Conflict of interest statement
The authors have declared that no competing interests exist.
Figures
Figure 1. LCMV-clearance and LCMV- or VACV-specific CD8+ T cell responses in young and old mice with/without latent MCMV-infection.
A–D: uninfected or MCMV infected (107 pfu MCMV-Δ157 i.v.) young (4 or 6 months old; 2 or 4 months p.i.) and old (15 or 22 months old; 11 or 18 months p.i.) C57BL/6 mice were infected with 2×103 pfu LCMV-WE i.v. Eight days after infection, LCMV titres were determined in spleen (A) and lung (B) by plaque forming assay and the virus-specific CD8+ T cell response was quantified by ICS in the lung for GP33-specific (C) and NP396-specific (D) CD8+ T cells. E, F: young (4 months old, 2 months p.i.) and old C57BL/6 mice (25 or 28 months old, 23 or 26 months p.i.) with and without latent MCMV-infection were infected with 5×106 pfu VACV-GP i.p. At the peak of the response on day 6, GP33-specific (E) and B8R-specific (F) CD8+ T cells from the lung were quantified by ICS after in vitro re-stimulation with the respective peptide. Circles indicate total numbers of epitope specific CD8+ T cells of individual mice, horizontal lines show the medians of an individual group. Data are pooled from two independent experiments. ANOVA followed by Bonferroni post-analysis was used to determine significant differences between the displayed medians of each group (* p<0.05; ** p<0.01; ns = not significant). The dotted line corresponds to the detection limit of the assay. p.i., post infection.
Figure 2. Long-term analysis of MCMV-specific CD8+ T cell responses in thymectomised and non-thymectomised mice.
C57BL/6 mice were thymectomised at age of 4–5 weeks. Two to 3 weeks later, Tx mice (open circles) and non-Tx wild type mice (wt, closed circles) were infected with 107 pfu MCMV-Δ157 i.v. The MCMV-specific CD8+ T cells were quantified in the blood by tetramer staining and analysed by polychromatic flow cytometry using beads for direct measurements of total numbers. A–D: longitudinal analysis of the total number of M38- (A) and M45-specific (B) CD8+ T cells in the blood. Longitudinal analysis of the frequencies of M38- (C) and M45-specific (D) CD8+ T cells in the blood at different time points after MCMV infection. Circles indicate the mean of 8–11 (A, B) or 5–7 (C, D) mice per group, error bars indicate the SEM. Figure E–H: cross-sectional analysis of the total numbers (E, F) and the frequencies (G, H) of M38- (E, G) and M45-specific (F, H) CD8+ T cells in the blood of young (3–4 months), middle-aged (13–18 months) and old C57BL/6 mice (23–28 months). Data of the cross-sectional analysis were pooled from three independent experiments. ANOVA followed by Bonferroni post-analysis was carried out for calculating significance (* p<0.05; ** p<0.01; *** p<0.001; ns = not significant). p.i., post infection.

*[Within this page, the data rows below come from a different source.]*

theorem test_decode_unimp_3 : reads [
    ([0x98], .unimp98),
    ([0x99], .unimp99),
    ([0x9B], .unimp9B),
    ([0x9E], .unimp9E),
    ([0x9F], .unimp9F),
    ([0xA6], .cmpbkByteUnimp),
    ([0xA7], .cmpbkWordUnimp),
    ([0xA8], .unimpA8),
    ([0xA9], .unimpA9),
    ([0xAE], .cmpmByteUnimp),
    ([0xAF], .cmpmWordUnimp),
    ([0xC2], .unimpC2),
    ([0xC4], .unimpC4),
    ([0xC5], .unimpC5),
    ([0xC8], .unimpC8),
    ([0xC9], .unimpC9),
    ([0xCA], .unimpCA),
    ([0xCC], .unimpCC),
    ([0xCD], .unimpCD),
    ([0xCE], .unimpCE),
    ([0xCF], .unimpCF),
    ([0xD4], .unimpD4),
    ([0xD5], .unimpD5),
    ([0xD6], .unimpD6),
    ([0xD7], .unimpD7),
    ([0xD8], .unimpD8),
    ([0xD9], .unimpD9),
    ([0xDA], .unimpDA),
    ([0xDB], .unimpDB),
    ([0xDC], .unimpDC)] = true := by decide

theorem test_decode_unimp_4 : reads [
    ([0xDD], .unimpDD),
    ([0xDE], .unimpDE),
    ([0xDF], .unimpDF),
    ([0xE0], .unimpE0),
    ([0xE1], .unimpE1),
    ([0xE2], .unimpE2),
    ([0xE3], .unimpE3),
    ([0xF0], .unimpF0),
    ([0xF1], .unimpF1),
    ([0xF2], .unimpF2),
    ([0xF3, 0x3F], .repUnimp00 0x3F),
    ([0xF3, 0x5F], .repUnimp40 0x5F),
    ([0xF3, 0x67], .repUnimp60 0x67),
    ([0xF3, 0x6B], .repUnimp68 0x6B),
    ([0xF3, 0x7F], .repUnimp70 0x7F),
    ([0xF3, 0x9F], .repUnimp80 0x9F),
    ([0xF3, 0xA3], .repUnimpA0 0xA3),
    ([0xF3, 0xA6], .repCmpbkByteUnimp),
    ([0xF3, 0xA7], .repCmpbkWordUnimp),
    ([0xF3, 0xA9], .repUnimpA8 0xA9),
    ([0xF3, 0xAE], .repCmpmByteUnimp),
    ([0xF3, 0xAF], .repCmpmWordUnimp),
    ([0xF3, 0xBF], .repUnimpB0 0xBF),
    ([0xF3, 0xFF], .repUnimpC0 0xFF),
    ([0xF4], .unimpF4),
    ([0xF5], .unimpF5),
    ([0xF6, 0x59, 0x08], .groupF6Unimp0to3 (.mem8 .bwIy 0x08) 3),
    ([0xF6, 0x2E, 0x6D, 0x4C], .groupF6Unimp4to5 (.direct 0x4C6D) 5),
    ([0xF7, 0x1D], .groupF7Unimp0to3 (.mem .iy) 3),
    ([0xF7, 0x68, 0x2B], .groupF7Unimp4to5 (.mem8 .bwIx 0x2B) 5)] = true := by decide

theorem test_decode_unimp_5 : reads [
    ([0xF8], .unimpF8),
    ([0xF9], .unimpF9),
    ([0xFA], .unimpFA),
    ([0xFB], .unimpFB),
    ([0xFC], .unimpFC),
    ([0xFD], .unimpFD),
    ([0xFE], .unimpFE),
    ([0xFF], .unimpFF)] = true := by decide

theorem test_decode_extaddr_1 : reads [
    ([0x0F, 0xE0, 0x14], .brkxa 0x14),
    ([0x0F, 0xF0, 0x12], .retxa 0x12)] = true := by decide

theorem test_decode_prefix_1 : reads [
    ([0x26], .prefixDs1),
    ([0x2E], .prefixPs),
    ([0x36], .prefixSs),
    ([0x3E], .prefixDs0)] = true := by decide

theorem test_decode_block_1 : reads [
    ([0x6C], .inmByte),
    ([0x6D], .inmWord),
    ([0x6E], .outmByte),
    ([0x6F], .outmWord),
    ([0xA4], .movbkByte),
    ([0xA5], .movbkWord),
    ([0xAA], .stmByte),
    ([0xAB], .stmWord),
    ([0xAC], .ldmByte),
    ([0xAD], .ldmWord),
    ([0xF3, 0x6C], .repInmByte),
    ([0xF3, 0x6D], .repInmWord),
    ([0xF3, 0x6E], .repOutmByte),
    ([0xF3, 0x6F], .repOutmWord),
    ([0xF3, 0xA4], .repMovbkByte),
    ([0xF3, 0xA5], .repMovbkWord),
    ([0xF3, 0xAA], .repStmByte),
    ([0xF3, 0xAB], .repStmWord),
    ([0xF3, 0xAC], .repLdmByte),
    ([0xF3, 0xAD], .repLdmWord)] = true := by decide

theorem test_decode_control_1 : reads [
    ([0x70, 0xE0], .bv 0xE0),
    ([0x71, 0xE1], .bnv 0xE1),
    ([0x72, 0xE2], .bc 0xE2),
    ([0x73, 0xE3], .bnc 0xE3),
    ([0x74, 0xE4], .be 0xE4),
    ([0x75, 0xE5], .bne 0xE5),
    ([0x76, 0xE6], .bnh 0xE6),
    ([0x77, 0xE7], .bh 0xE7),
    ([0x78, 0xE8], .bn 0xE8),
    ([0x79, 0xE9], .bp 0xE9),
    ([0x7A, 0xEA], .bpe 0xEA),
    ([0x7B, 0xEB], .bpo 0xEB),
    ([0x7C, 0xEC], .blt 0xEC),
    ([0x7D, 0xED], .bge 0xED),
    ([0x7E, 0xEE], .ble 0xEE),
    ([0x7F, 0xEF], .bgt 0xEF),
    ([0x9A, 0x34, 0x12, 0x00, 0xF0], .callFar 0x1234 0xF000),
    ([0xC3], .retNear),
    ([0xCB], .retFar),
    ([0xE8, 0x13, 0xC4], .callNear 0xC413),
    ([0xE9, 0x14, 0xC4], .brNear 0xC414),
    ([0xEA, 0x34, 0x12, 0x00, 0xF0], .brFar 0x1234 0xF000),
    ([0xEB, 0x96], .brShort 0x96)] = true := by decide

theorem test_decode_move_1 : reads [
    ([0x88, 0x18], .movRm8Reg8 (.mem .bwIx) .bl),
    ([0x89, 0x43, 0x62], .movRm16Reg16 (.mem8 .bpIy 0x62) .aw),
    ([0x8A, 0x2E, 0xC3, 0xA1], .movReg8Rm8 .ch (.direct 0xA1C3)),
    ([0x8B, 0x91, 0x90, 0x07], .movReg16Rm16 .dw (.mem16 .bwIy 0x0790)),
    ([0x8C, 0xCC], .movRm16Sreg (.reg .sp) .ps),
    ([0x8C, 0x3F], .movRm16SregUndef (.mem .bw) 7),
    ([0x8E, 0x06, 0xC8, 0xA6], .movDs1Rm16 (.direct 0xA6C8)),
    ([0x8E, 0x88, 0xE5, 0x07], .movPsRm16Undef (.mem16 .bwIx 0x07E5)),
    ([0x8E, 0xDB], .movSsDs0Rm16 .ds0 (.reg .bw)),
    ([0x8E, 0x3F], .movSregRm16Undef (.mem .bw) 7),
    ([0xA0, 0xA9, 0xC3], .movAlDirect 0xC3A9),
    ([0xA1, 0xAA, 0xC3], .movAwDirect 0xC3AA),
    ([0xA2, 0xAB, 0xC3], .movDirectAl 0xC3AB),
    ([0xA3, 0xAC, 0xC3], .movDirectAw 0xC3AC),
    ([0xB6, 0x9A], .movReg8Imm8 .dh 0x9A),
    ([0xBF, 0x50, 0x01], .movReg16Imm16 .iy 0x0150),
    ([0xC6, 0x46, 0x29, 0xBF], .movRm8Imm8 (.mem8 .bp 0x29) 0xBF),
    ([0xC6, 0x0E, 0x04, 0xE3], .movC6Undef1 (.direct 0xE304)),
    ([0xC6, 0x9C, 0xE1, 0x0B], .movC6Undef2to3 (.mem16 .ix 0x0BE1) 3),
    ([0xC6, 0xFF], .movC6Undef4to7 (.reg .bh) 7),
    ([0xC7, 0x02, 0xD3, 0xA5], .movRm16Imm16 (.mem .bpIx) 0xA5D3),
    ([0xC7, 0x4D, 0x4C], .movC7Undef1 (.mem8 .iy 0x4C)),
    ([0xC7, 0x1E, 0x09, 0xE8], .movC7Undef2to3 (.direct 0xE809) 3),
    ([0xC7, 0xBB, 0x36, 0x0C], .movC7Undef4to7 (.mem16 .bpIy 0x0C36) 7)] = true := by decide

theorem test_decode_shift_1 : reads [
    ([0xC0, 0x42, 0x9D, 0xAB], .rolRm8Imm8 (.mem8 .bpIx 0x9D) 0xAB),
    ([0xC0, 0x0E, 0xF0, 0xCE, 0xAC], .rorRm8Imm8 (.direct 0xCEF0) 0xAC),
    ([0xC0, 0x90, 0x8D, 0x0A, 0xAD], .rolcRm8Imm8 (.mem16 .bwIx 0x0A8D) 0xAD),
    ([0xC0, 0xDB, 0xAE], .rorcRm8Imm8 (.reg .bl) 0xAE),
    ([0xC0, 0x27, 0xAF], .shlRm8Imm8 (.mem .bw) 0xAF),
    ([0xC0, 0x69, 0xC0, 0xB0], .shrRm8Imm8 (.mem8 .bwIy 0xC0) 0xB0),
    ([0xC0, 0x36, 0xF5, 0xD3], .shiftC0Undef (.direct 0xD3F5)),
    ([0xC0, 0xBF, 0xE2, 0x0A, 0xB2], .shraRm8Imm8 (.mem16 .bw 0x0AE2) 0xB2),
    ([0xC1, 0xC2, 0xB3], .rolRm16Imm8 (.reg .dw) 0xB3),
    ([0xC1, 0x0D, 0xB4], .rorRm16Imm8 (.mem .iy) 0xB4),
    ([0xC1, 0x50, 0xE3, 0xB5], .rolcRm16Imm8 (.mem8 .bwIx 0xE3) 0xB5),
    ([0xC1, 0x1E, 0xFA, 0xD8, 0xB6], .rorcRm16Imm8 (.direct 0xD8FA) 0xB6),
    ([0xC1, 0xA6, 0x37, 0x0B, 0xB7], .shlRm16Imm8 (.mem16 .bp 0x0B37) 0xB7),
    ([0xC1, 0xE9, 0xB8], .shrRm16Imm8 (.reg .cw) 0xB8),
    ([0xC1, 0x34], .shiftC1Undef (.mem .ix)),
    ([0xC1, 0x7F, 0x06, 0xBA], .shraRm16Imm8 (.mem8 .bw 0x06) 0xBA),
    ([0xD0, 0x06, 0x13, 0xF2], .rolRm8One (.direct 0xF213)),
    ([0xD0, 0x89, 0xE0, 0x0C], .rorRm8One (.mem16 .bwIy 0x0CE0)),
    ([0xD0, 0xD4], .rolcRm8One (.reg .ah)),
    ([0xD0, 0x1F], .rorcRm8One (.mem .bw)),
    ([0xD0, 0x62, 0xB5], .shlRm8One (.mem8 .bpIx 0xB5)),
    ([0xD0, 0x2E, 0x18, 0xF7], .shrRm8One (.direct 0xF718)),
    ([0xD0, 0xB0, 0x35, 0x0D], .shiftD0Undef (.mem16 .bwIx 0x0D35)),
    ([0xD0, 0xFB], .shraRm8One (.reg .bl)),
    ([0xD1, 0x07], .rolRm16One (.mem .bw)),
    ([0xD1, 0x49, 0xD8], .rorRm16One (.mem8 .bwIy 0xD8)),
    ([0xD1, 0x16, 0x1D, 0xFC], .rolcRm16One (.direct 0xFC1D)),
    ([0xD1, 0x9F, 0x8A, 0x0D], .rorcRm16One (.mem16 .bw 0x0D8A)),
    ([0xD1, 0xE2], .shlRm16One (.reg .dw)),
    ([0xD1, 0x2D], .shrRm16One (.mem .iy))] = true := by decide

theorem test_decode_shift_2 : reads [
    ([0xD1, 0x70, 0xFB], .shiftD1Undef (.mem8 .bwIx 0xFB)),
    ([0xD1, 0x3E, 0x22, 0x01], .shraRm16One (.direct 0x0122)),
    ([0xD2, 0x86, 0xDF, 0x0D], .rolRm8Cl (.mem16 .bp 0x0DDF)),
    ([0xD2, 0xC9], .rorRm8Cl (.reg .cl)),
    ([0xD2, 0x14], .rolcRm8Cl (.mem .ix)),
    ([0xD2, 0x5F, 0x1E], .rorcRm8Cl (.mem8 .bw 0x1E)),
    ([0xD2, 0x26, 0x27, 0x06], .shlRm8Cl (.direct 0x0627)),
    ([0xD2, 0xAD, 0x34, 0x0E], .shrRm8Cl (.mem16 .iy 0x0E34)),
    ([0xD2, 0xF0], .shiftD2Undef (.reg .al)),
    ([0xD2, 0x3B], .shraRm8Cl (.mem .bpIy)),
    ([0xD3, 0x46, 0x41], .rolRm16Cl (.mem8 .bp 0x41)),
    ([0xD3, 0x0E, 0x2C, 0x0B], .rorRm16Cl (.direct 0x0B2C)),
    ([0xD3, 0x94, 0x89, 0x0E], .rolcRm16Cl (.mem16 .ix 0x0E89)),
    ([0xD3, 0xDF], .rorcRm16Cl (.reg .iy)),
    ([0xD3, 0x22], .shlRm16Cl (.mem .bpIx)),
    ([0xD3, 0x6D, 0x64], .shrRm16Cl (.mem8 .iy 0x64)),
    ([0xD3, 0x36, 0x31, 0x10], .shiftD3Undef (.direct 0x1031)),
    ([0xD3, 0xBB, 0xDE, 0x0E], .shraRm16Cl (.mem16 .bpIy 0x0EDE))] = true := by decide

theorem test_decode_io_1 : reads [
    ([0xE4, 0x8F], .inAlImm8 0x8F),
    ([0xE5, 0x90], .inAwImm8 0x90),
    ([0xE6, 0x91], .outImm8Al 0x91),
    ([0xE7, 0x92], .outImm8Aw 0x92),
    ([0xEC], .inAlDw),
    ([0xED], .inAwDw),
    ([0xEE], .outDwAl),
    ([0xEF], .outDwAw)] = true := by decide

theorem test_decode_division_1 : reads [
    ([0xF6, 0xB7, 0xDA, 0x12], .divuRm8 (.mem16 .bw 0x12DA)),
    ([0xF6, 0xFA], .divRm8 (.reg .dl)),
    ([0xF7, 0x36, 0x72, 0x51], .divuRm16 (.direct 0x5172)),
    ([0xF7, 0xBE, 0x2F, 0x13], .divRm16 (.mem16 .bp 0x132F))] = true := by decide

/-! ## One step: vectors of spec/95_test_vectors.md -/

/-- The premise of the vectors: the reset state with PS 0 and PC 0x100. -/
def boot : State := { State.reset with ps := 0, pc := 0x0100 }

/-- The step answers a next state with this property. -/
def stepThat (s : State) (p : State → Bool) : Bool :=
  match step s with
  | .next t => p t
  | .fault _ | .refused _ => false

/-- V1: ADD AL,1 -/
theorem test_add_al_carries : stepThat (placeCode { boot with aw := 0x00FF } 0 [0x04, 0x01]) (fun t =>
    t.aw == 0x0000 && t.pc == 0x0102 && t.psw == 0xF045 && t.halted.isNone) = true := by decide

/-- V5: ADD [IY],DW -/
theorem test_add_memory_word : stepThat (placeCode
    { boot with iy := 0x0051, dw := 0x8888, memory := [(0x00051, 0x78), (0x00052, 0x78)] } 0 [0x01, 0x15]) (fun t
      =>
    t.pc == 0x0102 && t.psw == 0xF005 && Mem.read t.memory 0x00051 == 0x00 && Mem.read t.memory
    0x00052 == 0x01 && t.halted.isNone) = true := by decide

/-- V7: OR AL,0xF0 -/
theorem test_or_al : stepThat (placeCode { boot with aw := 0x000F } 0 [0x0C, 0xF0]) (fun t =>
    t.aw == 0x00FF && t.pc == 0x0102 && t.psw == 0xF084 && t.halted.isNone) = true := by decide

/-- V8: OR AW,0x8000 -/
theorem test_or_keeps_cy_v : stepThat (placeCode
    { boot with aw := 0x0001, psw := 0xF805 } 0 [0x0D, 0x00, 0x80]) (fun t =>
    t.aw == 0x8001 && t.pc == 0x0103 && t.psw == 0xF881 && t.halted.isNone) = true := by decide

/-- V10: AND BYTE [0x0020],0x0F -/
theorem test_and_memory_byte : stepThat (placeCode
    { boot with memory := [(0x00020, 0xF5)] } 0 [0x80, 0x26, 0x20, 0x00, 0x0F]) (fun t =>
    t.pc == 0x0105 && Mem.read t.memory 0x00020 == 0x05 && t.psw == 0xF004 && t.halted.isNone) = true := by decide

/-- V11: XOR AW,AW -/
theorem test_xor_self : stepThat (placeCode { boot with aw := 0x1234, psw := 0xF805 } 0 [0x31, 0xC0]) (fun t =>
    t.aw == 0x0000 && t.pc == 0x0102 && t.psw == 0xF845 && t.halted.isNone) = true := by decide

/-- V12: SUB AW,0x0006 -/
theorem test_sub_borrows : stepThat (placeCode { boot with aw := 0x0005 } 0 [0x2D, 0x06, 0x00]) (fun t =>
    t.aw == 0xFFFF && t.pc == 0x0103 && t.psw == 0xF085 && t.halted.isNone) = true := by decide

/-- V15: SUB CL,[IX] -/
theorem test_sub_from_memory : stepThat (placeCode
    { boot with cw := 0x0010, ix := 0x0030, memory := [(0x00030, 0x20)] } 0 [0x2A, 0x0C]) (fun t =>
    t.cw == 0x00F0 && t.pc == 0x0102 && t.psw == 0xF085 && t.halted.isNone) = true := by decide

/-- V17: CMP [BW],AL -/
theorem test_cmp_memory_untouched : stepThat (placeCode
    { boot with aw := 0x0006, bw := 0x0040, memory := [(0x00040, 0x05)] } 0 [0x38, 0x07]) (fun t =>
    t.pc == 0x0102 && t.psw == 0xF085 && t.halted.isNone) = true := by decide

/-- V20: CMP BW,-1 (83 /7) -/
theorem test_cmp_sign_extends : stepThat (placeCode { boot with bw := 0xFFFF } 0 [0x83, 0xFB, 0xFF]) (fun t =>
    t.pc == 0x0103 && t.psw == 0xF044 && t.halted.isNone) = true := by decide

/-- V21: ADD WORD [BP+IY+2],0x1234 (81 /0) -/
theorem test_add_memory_imm16 : stepThat (placeCode
    { boot with bp := 0x0010, iy := 0x0020, memory := [(0x00032, 0xFF), (0x00033, 0xFF)] } 0 [0x81, 0x43, 0x02,
      0x34, 0x12]) (fun t =>
    t.pc == 0x0105 && t.psw == 0xF005 && Mem.read t.memory 0x00032 == 0x33 && Mem.read t.memory
    0x00033 == 0x12 && t.halted.isNone) = true := by decide

/-- V23: INC AW -/
theorem test_inc_writes_cy : stepThat (placeCode { boot with aw := 0xFFFF } 0 [0x40]) (fun t =>
    t.aw == 0x0000 && t.pc == 0x0101 && t.psw == 0xF045 && t.halted.isNone) = true := by decide

/-- V24: INC AW -/
theorem test_inc_overflows : stepThat (placeCode { boot with aw := 0x7FFF } 0 [0x40]) (fun t =>
    t.aw == 0x8000 && t.pc == 0x0101 && t.psw == 0xF884 && t.halted.isNone) = true := by decide

/-- V26: DEC AW -/
theorem test_dec_writes_cy : stepThat (placeCode { boot with aw := 0x0000 } 0 [0x48]) (fun t =>
    t.aw == 0xFFFF && t.pc == 0x0101 && t.psw == 0xF085 && t.halted.isNone) = true := by decide

/-- V28: ADDC AL,AL (not implemented) -/
theorem test_addc_faults : stepThat (placeCode boot 0 [0x10, 0xC0]) (fun t =>
    t.halted == some (.unimplemented 0x10 none)) = true := by decide

/-- V29: ADDC AL,0 via 80 /2 (not implemented) -/
theorem test_addc_group_faults : stepThat (placeCode boot 0 [0x80, 0xD0, 0x00]) (fun t =>
    t.halted == some (.unimplemented 0x80 (some 0xD0))) = true := by decide

/-- V40: MOV BL,AH (88: r/m8 <- reg8) -/
theorem test_mov_byte_halves : stepThat (placeCode { boot with aw := 0x1234, bw := 0xFFFF } 0 [0x88, 0xE3]) (fun t =>
    t.bw == 0xFF12 && t.pc == 0x0102 && t.psw == 0xF004 && t.halted.isNone) = true := by decide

Figure 3. Immunogenicity and efficacy of VLP-immunisation against LCMV-challenge in young and old mice with/without Tx or latent MCMV-infection.
Young (5 months old, 3 months p.i.) and old C57BL/6 mice (18 months old, 15 months p.i.) with or without Tx and latent MCMV-infection were immunised with 10 µg VLP-GP33 s.c. Thereafter, the GP33-specific CD8+ T cell response was measured on day 7 (A) by tetramer staining and the Qb-specific IgG titres were quantified by ELISA on day 10 (E) and day 20 (F) in the blood. On day 21, all mice were challenged with 2×103 pfu LCMV-WE i.v. Eight days after LCMV-challenge the GP33-specific CD8+ T cell response was determined by ICS in the lung (B) and LCMV-titres were determined in the spleen (C) and in the lung (D) by plaque assay. Circles indicate individual mice, horizontal lines represent the median (A–D). Vertical bars show the mean of an experimental group, error bars correspond to the SEM (E, F). The dotted line shows the detection limit of the assay. 4–5 mice per group were included. ANOVA followed by Bonferroni post-analysis was preformed to test for significant differences (* p<0.05; ** p<0.01; ns = not significant).
Figure 4. Analysis of virus specific T cell responses after adoptive transfer of TCR transgenic CD8+ and CD4+ T cells and VACV-GP infection in young and old mice with/without Tx or latent MCMV-infection.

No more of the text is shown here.